Hillsborough: The Toppling Gate
April 6, 2013
by Martin Odoni
It’s a conversation every student of the Hillsborough Disaster has with a South Yorkshire Police apologist sooner or later. Yes, you’ll debunk the ‘ticketless masses’ crock, the ‘drunken mob’ myth, the ‘pushing and shoving’ fallacy (which invariably boils down to a fundamental misunderstanding of how crowd movements work in a confined space), and the ‘lateness’ lie. But your job will not be done until you have also addressed another claim they will resort to, one that displays a breath-taking ignorance of physical facts. Even when you’ve convinced the apologist that all evidence points to there being hardly any ticketless fans, minimal drunken behaviour, no pushing and shoving outwith the normal involuntary reflex to being in the middle of an overcrowded space, and that the Disaster’s genesis began nearly half an hour before kick-off, the apologist will still have to try and force mob behaviour into the equation somehow. At this stage, the retreat point will almost certainly be, “Well, the fans still shouldn’t have been in such a hurry to get in, should they? They shouldn’t have tried to force the gate! They were charging it so much it was about to fall over!” etc.
Now, leaving aside the fact that suddenly accusing the fans of “being in too much of a hurry to get in” rather contradicts the lateness accusation of “arriving at the last minute”, let us analyse the question of whether fans really did try to force the gate, and more importantly, whether the gate really was wobbling under the weight of a ‘mob’ and about to topple to the ground.
Chief Superintendent David Duckenfield, even as the Disaster was unfolding, infamously lied to the Chief Secretary of the FA, Graham Kelly, that fans had “forced an exit gate”. In the hours that followed, it was discovered that none of the exit gates showed any signs whatsoever of having been forced – that they were in fact completely undamaged. Duckenfield later admitted that he had made it up in order to avoid an awkward argument in the middle of a major emergency.
However, in the weeks that followed, the South Yorkshire Police did start to put about the idea that the gate was opened because they were afraid that the fans outside the stadium were so out of control that they were about to charge the gate down, that it hadn’t been forced yet, but that it was weakening under the weight of fans charging it. This idea does appear to have taken a very firm root in the public consciousness.

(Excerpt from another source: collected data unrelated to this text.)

-- ==== Sys2Proof/Laws/KeepsMailbox.lean ====
section
/-!
SUPPORT. What `Keeps` says, of the operations of Sys2Proof/Machine/Mailbox.lean: one lemma each, with the operation applied last.
-/

set_option linter.unusedTactic false
set_option linter.unreachableTactic false

namespace Sys2Proof.Machine

theorem Keeps.runRecord {π : Bool} {σ τ : State} (o : Org) (p : Nat) (b : List Byte) (us : List Upset) (hk : Keeps false false π σ τ) : Keeps false false π σ (τ.runRecord o p b us) := by
  unfold State.runRecord
  try dsimp only
  repeat' first
    | with_reducible assumption
    | with_reducible apply Keeps.complete
    | with_reducible apply Keeps.doAttest
    | with_reducible apply Keeps.doCertRead
    | with_reducible apply Keeps.doFwCancel
    | with_reducible apply Keeps.doFwPromote
    | with_reducible apply Keeps.doFwStage
    | with_reducible apply Keeps.doGrantRead
    | with_reducible apply Keeps.doGrantSet
    | with_reducible apply Keeps.doHostkeySet
    | with_reducible apply Keeps.doImageLoad
    | with_reducible apply Keeps.doJobAbort
    | with_reducible apply Keeps.doMatchMulti
    | with_reducible apply Keeps.doNop
    | with_reducible apply Keeps.doPartDelete
    | with_reducible apply Keeps.doRegRead
    | with_reducible apply Keeps.doRegWrite
    | with_reducible apply Keeps.doRegionDefine
    | with_reducible apply Keeps.doRegionRelease
    | with_reducible apply Keeps.doRestart
    | with_reducible apply Keeps.doRingKey
    | with_reducible apply Keeps.doRingStep
    | with_reducible apply Keeps.doSessionInfo
    | with_reducible apply Keeps.doSetRead
    | with_reducible apply Keeps.doSetWrite
    | with_reducible apply Keeps.doSubscribe
    | with_reducible refine Keeps.ite (fun _ => ?_) (fun _ => ?_)
    | with_reducible refine Keeps.ite1 (fun _ => ?_) (fun _ => ?_)
    | (refine Keeps.intro ?_; dsimp only; with_reducible first | refine Keeps.elim ?_ | refine KeepsTo.write _ _ (Keeps.elim ?_) | refine KeepsTo.clear _ _ (Keeps.elim ?_) | refine KeepsTo.putAt _ _ (Keeps.elim ?_) | refine KeepsTo.map _ (Keeps.elim ?_) | refine KeepsTo.filter _ (Keeps.elim ?_) | refine KeepsTo.setFlash _ (Keeps.elim ?_) | refine KeepsTo.setPwr _ _ _ (Keeps.elim ?_))
    | (apply Keeps.of_pair; with_reducible assumption)
    | split
    | dsimp only

theorem Keeps.ringEvent {μ φ π : Bool} {σ τ : State} (x : Sess) (code new : Nat) (hk : Keeps μ φ π σ τ) : Keeps μ φ π σ (τ.ringEvent x code new) := by
  unfold State.ringEvent
  try dsimp only
  repeat' first
    | with_reducible assumption
    | with_reducible apply Keeps.deliver
    | with_reducible apply Keeps.modSess
    | with_reducible refine Keeps.ite (fun _ => ?_) (fun _ => ?_)
    | with_reducible refine Keeps.ite1 (fun _ => ?_) (fun _ => ?_)
    | (refine Keeps.intro ?_; dsimp only; with_reducible first | refine Keeps.elim ?_ | refine KeepsTo.write _ _ (Keeps.elim ?_) | refine KeepsTo.clear _ _ (Keeps.elim ?_) | refine KeepsTo.putAt _ _ (Keeps.elim ?_) | refine KeepsTo.map _ (Keeps.elim ?_) | refine KeepsTo.filter _ (Keeps.elim ?_) | refine KeepsTo.setFlash _ (Keeps.elim ?_) | refine KeepsTo.setPwr _ _ _ (Keeps.elim ?_))
    | (apply Keeps.of_pair; with_reducible assumption)
    | split
    | dsimp only

theorem Keeps.takeNext {π : Bool} {σ τ : State} (x : Sess) (n : Option Next) (us : List Upset) (hk : Keeps false false π σ τ) :
    Keeps false false π σ (τ.takeNext x n us) := by
  cases n with
  | none => exact hk
  | some n =>
    cases n with
    | badLen h => exact Keeps.ringEvent _ _ _ hk
    | wrap h => exact Keeps.ringEvent _ _ _ hk
    | pad h => exact Keeps.modSess _ _ hk
    | record h b => exact Keeps.runRecord _ _ _ _ (Keeps.modSess _ _ hk)

theorem Keeps.takeRecord {π : Bool} {σ τ : State} (x : Sess) (us : List Upset) (hk : Keeps false false π σ τ) :
    Keeps false false π σ (τ.takeRecord x us) := Keeps.takeNext _ _ _ hk

theorem Keeps.mgmtRestart {μ φ π : Bool} {σ τ : State} (hk : Keeps μ φ π σ τ) : Keeps μ φ π σ τ.mgmtRestart := by
  refine Keeps.announce _ _ _ _ _ ?_
  split
  · exact Keeps.complete _ _ _ _ (Keeps.intro hk.elim)
  · exact hk

theorem Keeps.recordTake {π : Bool} {σ τ : State} (us : List Upset) (hk : Keeps false false π σ τ) : Keeps false false π σ (τ.recordTake us) := by
  unfold State.recordTake
  try dsimp only
  repeat' first
    | with_reducible assumption
    | with_reducible apply Keeps.mgmtRestart
    | with_reducible apply Keeps.takeRecord
    | with_reducible refine Keeps.ite (fun _ => ?_) (fun _ => ?_)
    | with_reducible refine Keeps.ite1 (fun _ => ?_) (fun _ => ?_)
    | (refine Keeps.intro ?_; dsimp only; with_reducible first | refine Keeps.elim ?_ | refine KeepsTo.write _ _ (Keeps.elim ?_) | refine KeepsTo.clear _ _ (Keeps.elim ?_) | refine KeepsTo.putAt _ _ (Keeps.elim ?_) | refine KeepsTo.map _ (Keeps.elim ?_) | refine KeepsTo.filter _ (Keeps.elim ?_) | refine KeepsTo.setFlash _ (Keeps.elim ?_) | refine KeepsTo.setPwr _ _ _ (Keeps.elim ?_))
    | (apply Keeps.of_pair; with_reducible assumption)
    | split
    | dsimp only

theorem Keeps.deferredEnd {π : Bool} {σ τ : State} (i : Nat) (fail : Bool) (hk : Keeps false false π σ τ) : Keeps false false π σ (τ.deferredEnd i fail) := by
  unfold State.deferredEnd
  try dsimp only
  repeat' first
    | with_reducible assumption
    | with_reducible apply Keeps.attestEnd
    | with_reducible apply Keeps.grantEnd
    | with_reducible apply Keeps.imageEnd
    | with_reducible apply Keeps.preloadEnd
    | with_reducible apply Keeps.stageEnd
    | with_reducible refine Keeps.ite (fun _ => ?_) (fun _ => ?_)
    | with_reducible refine Keeps.ite1 (fun _ => ?_) (fun _ => ?_)
    | (refine Keeps.intro ?_; dsimp only; with_reducible first | refine Keeps.elim ?_ | refine KeepsTo.write _ _ (Keeps.elim ?_) | refine KeepsTo.clear _ _ (Keeps.elim ?_) | refine KeepsTo.putAt _ _ (Keeps.elim ?_) | refine KeepsTo.map _ (Keeps.elim ?_) | refine KeepsTo.filter _ (Keeps.elim ?_) | refine KeepsTo.setFlash _ (Keeps.elim ?_) | refine KeepsTo.setPwr _ _ _ (Keeps.elim ?_))
    | (apply Keeps.of_pair; with_reducible assumption)
    | split
    | dsimp only

end Sys2Proof.Machine
end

Here’s the problem that a lot of people seem to be unaware of. When they hear the word ‘gate’, they seem to imagine a garden gate or a country fence – a rickety wooden door on rusty hinges, say. The difficulty with this notion can be seen in this picture; –
Now this is actually Gate B rather than Gate C – I couldn’t find a clear image of Gate C from front-on – but all the exit gates at Hillsborough at the time followed the same basic design, and Gate B was the one that took the ‘brunt’ of the crowd pressure anyway. As you can see, the exit gates were made of far, far sterner stuff than rotting wood. They conformed to a heavy iron concertina design, protected by metallic frontal slats. Furthermore, if you look at the top of the gate, you can see that it was firmly railed-in by a solid steel frame connected into the wall itself.

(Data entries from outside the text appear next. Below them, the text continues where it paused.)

@[simp] theorem modAtt_free (c : Nat) (f : Attach → Attach) : (s.modAtt c f).free = s.free := rfl
@[simp] theorem modAtt_now (c : Nat) (f : Attach → Attach) : (s.modAtt c f).now = s.now := rfl
@[simp] theorem modAtt_grade (c : Nat) (f : Attach → Attach) : (s.modAtt c f).grade = s.grade := rfl
@[simp] theorem modAtt_mem (c : Nat) (f : Attach → Attach) : (s.modAtt c f).mem = s.mem := rfl
@[simp] theorem modAtt_dmg (c : Nat) (f : Attach → Attach) : (s.modAtt c f).dmg = s.dmg := rfl
@[simp] theorem modAtt_dieEcc (c : Nat) (f : Attach → Attach) : (s.modAtt c f).dieEcc = s.dieEcc := rfl
@[simp] theorem modAtt_elog (c : Nat) (f : Attach → Attach) : (s.modAtt c f).elog = s.elog := rfl
@[simp] theorem modAtt_corrLog (c : Nat) (f : Attach → Attach) : (s.modAtt c f).corrLog = s.corrLog := rfl
@[simp] theorem modAtt_past (c : Nat) (f : Attach → Attach) : (s.modAtt c f).past = s.past := rfl
@[simp] theorem modAtt_clock (c : Nat) (f : Attach → Attach) : (s.modAtt c f).clock = s.clock := rfl
@[simp] theorem modAtt_parts (c : Nat) (f : Attach → Attach) : (s.modAtt c f).parts = s.parts := rfl
@[simp] theorem modAtt_cores (c : Nat) (f : Attach → Attach) : (s.modAtt c f).cores = s.cores := rfl
@[simp] theorem modAtt_mesh (c : Nat) (f : Attach → Attach) : (s.modAtt c f).mesh = s.mesh := rfl
@[simp] theorem modAtt_agents (c : Nat) (f : Attach → Attach) : (s.modAtt c f).agents = s.agents := rfl
@[simp] theorem modAtt_stks (c : Nat) (f : Attach → Attach) : (s.modAtt c f).stks = s.stks := rfl
@[simp] theorem modAtt_multiFail (c : Nat) (f : Attach → Attach) : (s.modAtt c f).multiFail = s.multiFail := rfl
@[simp] theorem modAtt_multiNum (c : Nat) (f : Attach → Attach) : (s.modAtt c f).multiNum = s.multiNum := rfl
@[simp] theorem modAtt_book (c : Nat) (f : Attach → Attach) : (s.modAtt c f).book = s.book := rfl
@[simp] theorem modAtt_lastPart (c : Nat) (f : Attach → Attach) : (s.modAtt c f).lastPart = s.lastPart := rfl
@[simp] theorem modAtt_dispAt (c : Nat) (f : Attach → Attach) : (s.modAtt c f).dispAt = s.dispAt := rfl
@[simp] theorem modAtt_fetchAt (c : Nat) (f : Attach → Attach) : (s.modAtt c f).fetchAt = s.fetchAt := rfl
@[simp] theorem modAtt_lastSeq (c : Nat) (f : Attach → Attach) : (s.modAtt c f).lastSeq = s.lastSeq := rfl
@[simp] theorem modAtt_bookAt (c : Nat) (f : Attach → Attach) : (s.modAtt c f).bookAt = s.bookAt := rfl
@[simp] theorem modAtt_pendingRetire (c : Nat) (f : Attach → Attach) : (s.modAtt c f).pendingRetire = s.pendingRetire := rfl
@[simp] theorem modAtt_causes (c : Nat) (f : Attach → Attach) : (s.modAtt c f).causes = s.causes := rfl
@[simp] theorem modAtt_ports (c : Nat) (f : Attach → Attach) : (s.modAtt c f).ports = s.ports := rfl
@[simp] theorem modAtt_membs (c : Nat) (f : Attach → Attach) : (s.modAtt c f).membs = s.membs := rfl
@[simp] theorem modAtt_sess (c : Nat) (f : Attach → Attach) : (s.modAtt c f).sess = s.sess := rfl
@[simp] theorem modAtt_takePart (c : Nat) (f : Attach → Attach) : (s.modAtt c f).takePart = s.takePart := rfl
@[simp] theorem modAtt_takeSid (c : Nat) (f : Attach → Attach) : (s.modAtt c f).takeSid = s.takeSid := rfl
@[simp] theorem modAtt_defs (c : Nat) (f : Attach → Attach) : (s.modAtt c f).defs = s.defs := rfl
@[simp] theorem modAtt_fuse (c : Nat) (f : Attach → Attach) : (s.modAtt c f).fuse = s.fuse := rfl
@[simp] theorem modAtt_flash (c : Nat) (f : Attach → Attach) : (s.modAtt c f).flash = s.flash := rfl
@[simp] theorem modAtt_inForce (c : Nat) (f : Attach → Attach) : (s.modAtt c f).inForce = s.inForce := rfl
@[simp] theorem modAtt_applied (c : Nat) (f : Attach → Attach) : (s.modAtt c f).applied = s.applied := rfl
@[simp] theorem modAtt_running (c : Nat) (f : Attach → Attach) : (s.modAtt c f).running = s.running := rfl
@[simp] theorem modAtt_pwr (c : Nat) (f : Attach → Attach) : (s.modAtt c f).pwr = s.pwr := rfl
@[simp] theorem modAtt_smbOut (c : Nat) (f : Attach → Attach) : (s.modAtt c f).smbOut = s.smbOut := rfl
@[simp] theorem modAtt_retireSel (c : Nat) (f : Attach → Attach) : (s.modAtt c f).retireSel = s.retireSel := rfl
@[simp] theorem modAtt_repSel (c : Nat) (f : Attach → Attach) : (s.modAtt c f).repSel = s.repSel := rfl
@[simp] theorem modAtt_smScrub (c : Nat) (f : Attach → Attach) : (s.modAtt c f).smScrub = s.smScrub := rfl
@[simp] theorem modAtt_ctls (c : Nat) (f : Attach → Attach) : (s.modAtt c f).ctls = s.ctls := rfl
@[simp] theorem modAtt_pending (c : Nat) (f : Attach → Attach) : (s.modAtt c f).pending = s.pending := rfl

The only way that this gate could be on the brink of ‘toppling over’ is if the wall as a whole was on the brink of collapsing too. But there was no trace of damage to that part of the wall at all. (Sheffield Wednesday later tried to claim compensation from the Football Association for some brick damage, but it was to a different part of the wall.) Even if the fans were charging the gate – which no witness who was actually in Leppings Lane at the time ever claimed to see – it would have been an utterly futile gesture. They would have done themselves far more damage than would be done to the gate. It would have needed a direct head-on collision by a speeding lorry to be sure of bringing down any of the Hillsborough exit gates.
There is not the slightest possibility that any exit gate at the Hillsborough stadium was on the brink of toppling over.
So this part of the Hillsborough myth is a complete non-starter, conclusively disproven by even the briefest perusal of the facts.